Instrument an AI agent with behavioral tracking

AI-powered applications have a visibility problem. Traditional analytics tells you what users clicked and which pages they visited. When your product is an AI agent, however, interesting behavior happens in layers you can't see from the browser.

Consider a travel booking chatbot. A user types "find me cheap flights to Paris tomorrow." Behind the scenes:

The browser sends the message.
The server orchestrates a reasoning loop that's not visible to the client.
- The LLM is invoked
- It decides which tools to call
- It executes a flight search
- It processes results
- It streams a response
The agent makes decisions you can't observe from either the client or the server framework, such as intepreting user intent, choosing parameters for tool calls, or detecting when requirements can't be met.

Tracking for each of these layers will answer a different question:

Client-side tracking: "What did the user do?"
Server-side tracking: "What did the agent do?"
Agent self-tracking: "What did the agent think?"

By combining all three layers, you'll be able to answer questions like:

How many messages do users send per session?
How long do agent responses take?
Which tools get called most often? Do they succeed or fail?
How many LLM steps and tokens does each request use?
Why did the agent give that particular answer?
When can't the agent meet a user's request, and how often does that happen?

This accelerator walks you through instrumenting all three tracking layers with Snowplow behavioral data tracking.

You don't need a Snowplow account to follow this accelerator.

What you'll build

You'll work with a fully functional travel booking chatbot built with Next.js and the Vercel AI SDK. The app supports multiple LLM providers (Anthropic Claude, OpenAI GPT, Google Gemini) and has three business tools: flight search, flight booking, and calendar checking.

Snowplow provides a set of generic agentic tracking schemas on Iglu Central that cover the agent lifecycle out of the box - invocations, steps, tool executions, completions, and more.

For domain-specific data such as extracted travel intent or flight search parameters, this accelerator will help you create your own custom entities and attach them alongside the generic schemas.
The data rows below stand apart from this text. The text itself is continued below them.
-- ==== Sys2Proof/Laws/AccOps.lean ====
section
/-! SUPPORT. Machine/AccOps.lean: what each of its operations keeps, and the parts it changes. -/

namespace Sys2Proof.Machine

variable {L : List Part} {s0 s : State}

theorem State.packageEvent_only (h : Only L s0 s) (hl : [Part.pf, Part.out, Part.acct] ⊆ L) (e : AccEvent) :
    Only L s0 (State.packageEvent s e) := by
  unfold State.packageEvent
  refine State.pfCause_only ?_ (List.Subset.trans (by decide) hl) _
  refine Only.acct ?_ _ (hl (by decide))
  exact h
theorem State.stallEvent_only (h : Only L s0 s) (hl : [Part.vf, Part.out, Part.stalls] ⊆ L) (n : Nat) (e : AccEvent) :
    Only L s0 (State.stallEvent s n e) := by
  unfold State.stallEvent
  extract_lets +onlyGivenNames x1
  refine onStall_only ?_ _ _ ?_
  · refine State.modStall_only ?_ (List.Subset.trans (by decide) hl) _ _
    exact h
  · intro x2
    intro x3
    intro h4
    refine State.vfCause_only ?_ (List.Subset.trans (by decide) hl) _ _
    exact h4
theorem State.accEvent_only (h : Only L s0 s) (hl : [Part.pf, Part.vf, Part.out, Part.stalls, Part.acct, Part.free] ⊆ L) (kind : Nat) (phase : Nat) (index : Nat) (affected : Nat) (replayed : Nat) (faulted : Nat) (outcome : Nat) (stall : Nat) (era : Nat) (concern : List Nat) :
    Only L s0 (State.accEvent s kind phase index affected replayed faulted outcome stall era concern) := by
  unfold State.accEvent
  extract_lets +onlyGivenNames x1
  refine forAll_only ?_ _ _ ?_
  · refine State.packageEvent_only ?_ (List.Subset.trans (by decide) hl) _
    refine Only.free ?_ _ (hl (by decide))
    exact h
  · intro x2
    intro x3
    intro h4
    refine State.stallEvent_only ?_ (List.Subset.trans (by decide) hl) _ _
    exact h4
theorem State.raiseEra_only (h : Only L s0 s) (hl : [Part.acct] ⊆ L) (n : Nat) :
    Only L s0 (State.raiseEra s n) := by
  unfold State.raiseEra State.eraFloor
  refine Only.acct ?_ _ (hl (by decide)) (fun k => ?_)
  · exact h
  · simp only [Tab.get_set]
    split
    · subst k
      exact Nat.le_succ _
    · exact Nat.le_refl _
theorem State.advanceEra_only (h : Only L s0 s) (hl : [Part.pf, Part.vf, Part.out, Part.stalls, Part.acct, Part.free] ⊆ L) (n : Nat) :
    Only L s0 (State.advanceEra s n) := by
  unfold State.advanceEra
  extract_lets +onlyGivenNames x1
  have hx1 : Only L s0 x1 := by
    unfold x1
    refine State.raiseEra_only ?_ (List.Subset.trans (by decide) hl) _
    exact h
  clear_value x1
  extract_lets +onlyGivenNames x2
  have hx2 : Only L s0 x2 := by
    unfold x2
    refine State.modStall_only ?_ (List.Subset.trans (by decide) hl) _ _
    exact hx1
  clear_value x2
  refine State.accEvent_only ?_ (List.Subset.trans (by decide) hl) _ _ _ _ _ _ _ _ _ _
  exact hx2
theorem State.addJob_only (h : Only L s0 s) (hl : [Part.rg] ⊆ L) (stall : Nat) (bytes : Nat) (k : JobKind) :
    Only L s0 (State.addJob s stall bytes k) := by
  unfold State.addJob
  refine Only.rg ?_ _ (hl (by decide))
  exact h
theorem State.endJob_only (h : Only L s0 s) (hl : [Part.rg] ⊆ L) (stall : Nat) (k : JobKind) :
    Only L s0 (State.endJob s stall k) := by
  unfold State.endJob
  split
  · exact h
  · refine Only.rg ?_ _ (hl (by decide))
    exact h
theorem State.startRebuild_only (h : Only L s0 s) (hl : [Part.stalls, Part.rg] ⊆ L) (n : Nat) :
    Only L s0 (State.startRebuild s n) := by
  unfold State.startRebuild
  split
  · exact h
  · refine Only.ite ?_ ?_
    · exact h
    · split
      · exact h
      · refine State.addJob_only ?_ (List.Subset.trans (by decide) hl) _ _ _
        refine State.modStall_only ?_ (List.Subset.trans (by decide) hl) _ _
        exact h
theorem State.setQuotas_only (h : Only L s0 s) (hl : [Part.stalls] ⊆ L) :
    Only L s0 (State.setQuotas s) := by
  unfold State.setQuotas
  extract_lets +onlyGivenNames x1
  extract_lets +onlyGivenNames x2
  refine Only.stalls ?_ _ (hl (by decide))
  exact h
theorem State.logAppend_only (h : Only L s0 s) (hl : [Part.stalls] ⊆ L) (n : Nat) (kind : Nat) (ctx : Nat) (handle : Nat) (d : BitVec 384) :
    Only L s0 (State.logAppend s n kind ctx handle d) := by
  unfold State.logAppend
  refine State.modStall_only ?_ (List.Subset.trans (by decide) hl) _ _
  exact h
theorem State.setSlot_only (h : Only L s0 s) (hl : [Part.prot] ⊆ L) (k : Nat) (f : SlotLedger → SlotLedger) :
    Only L s0 (State.setSlot s k f) := by
  unfold State.setSlot
  refine Only.prot ?_ _ (hl (by decide))
  exact h
theorem State.grantSlot_only (h : Only L s0 s) (hl : [Part.prot] ⊆ L) (k : Nat) :
    Only L s0 (State.grantSlot s k) := by
  unfold State.grantSlot
  refine State.setSlot_only ?_ (List.Subset.trans (by decide) hl) _ _
  exact h
theorem State.addReach_only (h : Only L s0 s) (hl : [Part.prot] ⊆ L) (a1 : Holdings) (r : RegionRec) :
    Only L s0 (State.addReach s a1 r) := by
  unfold State.addReach
  refine State.setSlot_only ?_ (List.Subset.trans (by decide) hl) _ _
  exact h
theorem State.reachAll_only (h : Only L s0 s) (hl : [Part.prot] ⊆ L) (old : List RegionRec) (a2 : Holdings) :
    Only L s0 (State.reachAll s old a2) := by
  unfold State.reachAll
  refine forAll_only ?_ _ _ ?_
  · exact h
  · intro x1
    intro x2
    intro h3
    refine State.addReach_only ?_ (List.Subset.trans (by decide) hl) _ _
    exact h3
theorem State.releaseSlot_only (h : Only L s0 s) (hl : [Part.prot] ⊆ L) (own : List Nat) (k : Nat) :
    Only L s0 (State.releaseSlot s own k) := by
  unfold State.releaseSlot
  refine State.setSlot_only ?_ (List.Subset.trans (by decide) hl) _ _
  exact h
theorem State.settleBay_only (h : Only L s0 s) (hl : [Part.prot] ⊆ L) (b : Nat) :
    Only L s0 (State.settleBay s b) := by
  unfold State.settleBay
  extract_lets +onlyGivenNames x1
  refine Only.prot ?_ _ (hl (by decide))
  exact h
theorem State.groomInterval_only (h : Only L s0 s) (hl : [Part.hbm, Part.poison, Part.lineSlot] ⊆ L) (i : Interval) :
    Only L s0 (State.groomInterval s i) := by
  unfold State.groomInterval
  extract_lets +onlyGivenNames x1
  extract_lets +onlyGivenNames x2
  refine Only.more (s := (s)) ?_ _ ⟨rfl, rfl, rfl, rfl, Nat.le_refl _, List.prefix_rfl, by first | exact Memory.writeL_wf _ _ | exact Memory.clear_wf _ _ | exact Memory.filter_wf _, id, fun _ => Nat.le_refl _, Nat.le_refl _, id⟩ (fun p hn => by cases p <;> first | rfl | exact ⟨rfl, rfl, rfl⟩ | exact ⟨rfl, rfl⟩ | exact absurd (hl (by decide)) hn)
  exact h
theorem State.clearReach_only (h : Only L s0 s) (hl : [Part.hbm, Part.poison, Part.lineSlot, Part.prot] ⊆ L) (k : Nat) :
    Only L s0 (State.clearReach s k) := by
  unfold State.clearReach
  extract_lets +onlyGivenNames x1
  refine State.setSlot_only ?_ (List.Subset.trans (by decide) hl) _ _
  refine forAll_only ?_ _ _ ?_
  · exact h
  · intro x2
    intro x3
    intro h4
    refine State.groomInterval_only ?_ (List.Subset.trans (by decide) hl) _
    exact h4

end Sys2Proof.Machine
end

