-- ==== Sys2Proof/Laws/Time.lean ====
section
/-! SUPPORT. Machine/Time.lean: what each of its operations keeps, and the parts it changes. -/

namespace Sys2Proof.Machine

variable {L : List Part} {s0 s : State}
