-- ==== Sys2Proof/Laws/Manifest.lean ====
section
/-! SUPPORT. Machine/Manifest.lean: what each of its operations keeps, and the parts it changes. -/

namespace Sys2Proof.Machine

variable {L : List Part} {s0 s : State}

theorem State.answerManifest_only (h : Only L s0 s) (hl : [Part.pf, Part.vf, Part.history, Part.out, Part.free] ⊆ L) (n : Nat) (m : Req) :
    Only L s0 (State.answerManifest s n m) := by
  unfold State.answerManifest
  split
  · refine State.mbAnswer_only ?_ (List.Subset.trans (by decide) hl) _ _ _
    exact h
  · refine State.mbAnswer_only ?_ (List.Subset.trans (by decide) hl) _ _ _
    refine State.signed_only ?_ (List.Subset.trans (by decide) hl)
    exact h
theorem State.answerManifests_only (h : Only L s0 s) (hl : [Part.pf, Part.vf, Part.history, Part.out, Part.stalls, Part.free] ⊆ L) (n : Nat) :
    Only L s0 (State.answerManifests s n) := by
  unfold State.answerManifests
  split
  · exact h
  · refine forAll_only ?_ _ _ ?_
    · refine State.setStall_only ?_ (List.Subset.trans (by decide) hl) _ _
      exact h
    · intro x1
      intro x2
      intro h3
      refine State.answerManifest_only ?_ (List.Subset.trans (by decide) hl) _ _
      exact h3
theorem manifestReq_only (h : Only L s0 s) (hl : [Part.gtb, Part.pf, Part.vf, Part.history, Part.out, Part.stalls, Part.power, Part.side, Part.free] ⊆ L) (m : Req) :
    Only L s0 (manifestReq m s) := by
  unfold manifestReq
  extract_lets +onlyGivenNames x1
  extract_lets +onlyGivenNames x2
  refine State.mbServe_only ?_ (List.Subset.trans (by decide) hl) _ _ _ ?_
  · exact h
  · intro x3
    intro h4
    extract_lets +onlyGivenNames x5
    split
    · refine State.mbAnswer_only ?_ (List.Subset.trans (by decide) hl) _ _ _
      exact h4
    · refine Only.ite ?_ ?_
      · refine State.setStall_only ?_ (List.Subset.trans (by decide) hl) _ _
        exact h4
      · refine State.answerManifest_only ?_ (List.Subset.trans (by decide) hl) _ _
        exact h4
theorem version_only (h : Only L s0 s) (hl : [Part.gtb, Part.pf, Part.vf, Part.history, Part.out, Part.power, Part.side] ⊆ L) (m : Req) :
    Only L s0 (version m s) := by
  unfold version
  extract_lets +onlyGivenNames x1
  clear_value x1
  refine State.mbServeA_only ?_ (List.Subset.trans (by decide) hl) _ _ _ ?_
  · exact h
  · intro x2
    intro h3
    dsimp only
    exact h3
theorem resultQuery_only (h : Only L s0 s) (hl : [Part.gtb, Part.pf, Part.vf, Part.history, Part.out, Part.power, Part.side] ⊆ L) (m : Req) :
    Only L s0 (resultQuery m s) := by
  unfold resultQuery
  extract_lets +onlyGivenNames x1
  clear_value x1
  refine State.mbServeA_only ?_ (List.Subset.trans (by decide) hl) _ _ _ ?_
  · exact h
  · intro x2
    intro h3
    split
    · dsimp only
      exact h3
    · dsimp only
      exact h3
end Sys2Proof.Machine
end

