-- ==== Sys2Proof/Laws/Drover.lean ====
section
/-! SUPPORT. Machine/Drover.lean: what each of its operations keeps, and the parts it changes. -/

namespace Sys2Proof.Machine

variable {L : List Part} {s0 s : State}
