-- ==== Sys2Proof/Laws/Exec.lean ====
section
/-! SUPPORT. What each command can do when it answers a next state: it keeps the promises and changes only the parts listed. -/

namespace Sys2Proof.Machine

variable {s y : State}
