-- ==== Sys2Proof/Laws/State.lean ====
section
/-! SUPPORT. What each update of one part of the state leaves as it was, field by field, and what a read after it sees. -/

namespace Sys2Proof.Machine

variable (s : State)

@[simp] theorem State.setPf_pending (p : Nat) (f : PfInst → PfInst) : (s.setPf p f).pending = s.pending := rfl
@[simp] theorem State.setPf_pkg (p : Nat) (f : PfInst → PfInst) : (s.setPf p f).pkg = s.pkg := rfl
@[simp] theorem State.setPf_gtb (p : Nat) (f : PfInst → PfInst) : (s.setPf p f).gtb = s.gtb := rfl
@[simp] theorem State.setPf_tb (p : Nat) (f : PfInst → PfInst) : (s.setPf p f).tb = s.tb := rfl
@[simp] theorem State.setPf_yard (p : Nat) (f : PfInst → PfInst) : (s.setPf p f).yard = s.yard := rfl
@[simp] theorem State.setPf_clusters (p : Nat) (f : PfInst → PfInst) : (s.setPf p f).clusters = s.clusters := rfl
@[simp] theorem State.setPf_stalls (p : Nat) (f : PfInst → PfInst) : (s.setPf p f).stalls = s.stalls := rfl
@[simp] theorem State.setPf_hbm (p : Nat) (f : PfInst → PfInst) : (s.setPf p f).hbm = s.hbm := rfl
@[simp] theorem State.setPf_poison (p : Nat) (f : PfInst → PfInst) : (s.setPf p f).poison = s.poison := rfl
@[simp] theorem State.setPf_lineSlot (p : Nat) (f : PfInst → PfInst) : (s.setPf p f).lineSlot = s.lineSlot := rfl
@[simp] theorem State.setPf_mee (p : Nat) (f : PfInst → PfInst) : (s.setPf p f).mee = s.mee := rfl
@[simp] theorem State.setPf_prot (p : Nat) (f : PfInst → PfInst) : (s.setPf p f).prot = s.prot := rfl
@[simp] theorem State.setPf_power (p : Nat) (f : PfInst → PfInst) : (s.setPf p f).power = s.power := rfl
@[simp] theorem State.setPf_acct (p : Nat) (f : PfInst → PfInst) : (s.setPf p f).acct = s.acct := rfl
@[simp] theorem State.setPf_rsv (p : Nat) (f : PfInst → PfInst) : (s.setPf p f).rsv = s.rsv := rfl
@[simp] theorem State.setPf_rg (p : Nat) (f : PfInst → PfInst) : (s.setPf p f).rg = s.rg := rfl
@[simp] theorem State.setPf_tl (p : Nat) (f : PfInst → PfInst) : (s.setPf p f).tl = s.tl := rfl
@[simp] theorem State.setPf_side (p : Nat) (f : PfInst → PfInst) : (s.setPf p f).side = s.side := rfl
@[simp] theorem State.setPf_sessions (p : Nat) (f : PfInst → PfInst) : (s.setPf p f).sessions = s.sessions := rfl
@[simp] theorem State.setPf_free (p : Nat) (f : PfInst → PfInst) : (s.setPf p f).free = s.free := rfl
@[simp] theorem State.setPf_xlatCaching (p : Nat) (f : PfInst → PfInst) : (s.setPf p f).xlatCaching = s.xlatCaching := rfl
@[simp] theorem State.setPf_host_vf (p : Nat) (f : PfInst → PfInst) : (s.setPf p f).host.vf = s.host.vf := rfl
@[simp] theorem State.setPf_host_rtpLat (p : Nat) (f : PfInst → PfInst) : (s.setPf p f).host.rtpLat = s.host.rtpLat := rfl
@[simp] theorem State.setPf_host_ports (p : Nat) (f : PfInst → PfInst) : (s.setPf p f).host.ports = s.host.ports := rfl
@[simp] theorem State.setPf_host_unreach (p : Nat) (f : PfInst → PfInst) : (s.setPf p f).host.unreach = s.host.unreach := rfl
@[simp] theorem State.setPf_host_history (p : Nat) (f : PfInst → PfInst) : (s.setPf p f).host.history = s.host.history := rfl
@[simp] theorem State.setPf_host_out (p : Nat) (f : PfInst → PfInst) : (s.setPf p f).host.out = s.host.out := rfl
@[simp] theorem State.setPf_host_hostMem (p : Nat) (f : PfInst → PfInst) : (s.setPf p f).host.hostMem = s.host.hostMem := rfl
@[simp] theorem State.setPf_host_hostBad (p : Nat) (f : PfInst → PfInst) : (s.setPf p f).host.hostBad = s.host.hostBad := rfl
By the end of this accelerator, you'll have added:

Ten event schemas and three entities from Iglu Central covering the generic agent lifecycle
Three custom entities for travel-specific data: extracted intent, tool parameters, and tool results
Schema validation against all events locally via Snowplow Micro
A real-time event panel in the UI visualizing the event stream as it happens

Architecture

The three tracking layers correspond to where events are emitted and what they capture:

All events flow to the same Snowplow Collector. In this accelerator, you'll use a Snowplow Micro pipeline running locally in Docker to validate events against their schemas in real-time.

Data lineage

Every event in the system connects to others through shared identifiers. A single user message triggers events across all three layers, traceable through two IDs:

session_id - generated once per browser session and stored in localStorage. It links all activity for a given user session.
invocation_id - generated per API request. It links every event within a single agent lifecycle.

Here's how they connect:

session_id (browser localStorage UUID)
  └→ invocation_id (created per /api/chat request)
       ├→ message_sent (client) ────────── message_context
       ├→ agent_invocation (server) ────── agent_context
       ├→ user_intent_detected (agent) ─── agent_context + tool_context
       ├→ agent_decision_logged (agent) ── agent_context + tool_context
       ├→ agent_step (server) ──────────── agent_context
       ├→ tool_execution (server) ──────── agent_context + tool_context
       ├→ constraint_violation (agent) ─── agent_context + tool_context
       ├→ agent_completion (server) ────── agent_context
       └→ message_received (client) ────── message_context

You can start from any event and trace outward:

From a constraint_violation, find the user_intent_detected in the same invocation to see what the user originally asked for
From an agent_completion with high total_tokens, drill into the agent_step events to see which steps consumed the most tokens
From a message_received with a long response_time_ms, trace the tool_execution events to find which tool was slow
From a user_intent_detected with low confidence, check if the agent asked for clarification or guessed wrong

How to follow this accelerator

This accelerator supports two learning paths:

Code-along: you build tracking from scratch on your own copy of the starter app. The accelerator gives you code to write, where to put it, and why.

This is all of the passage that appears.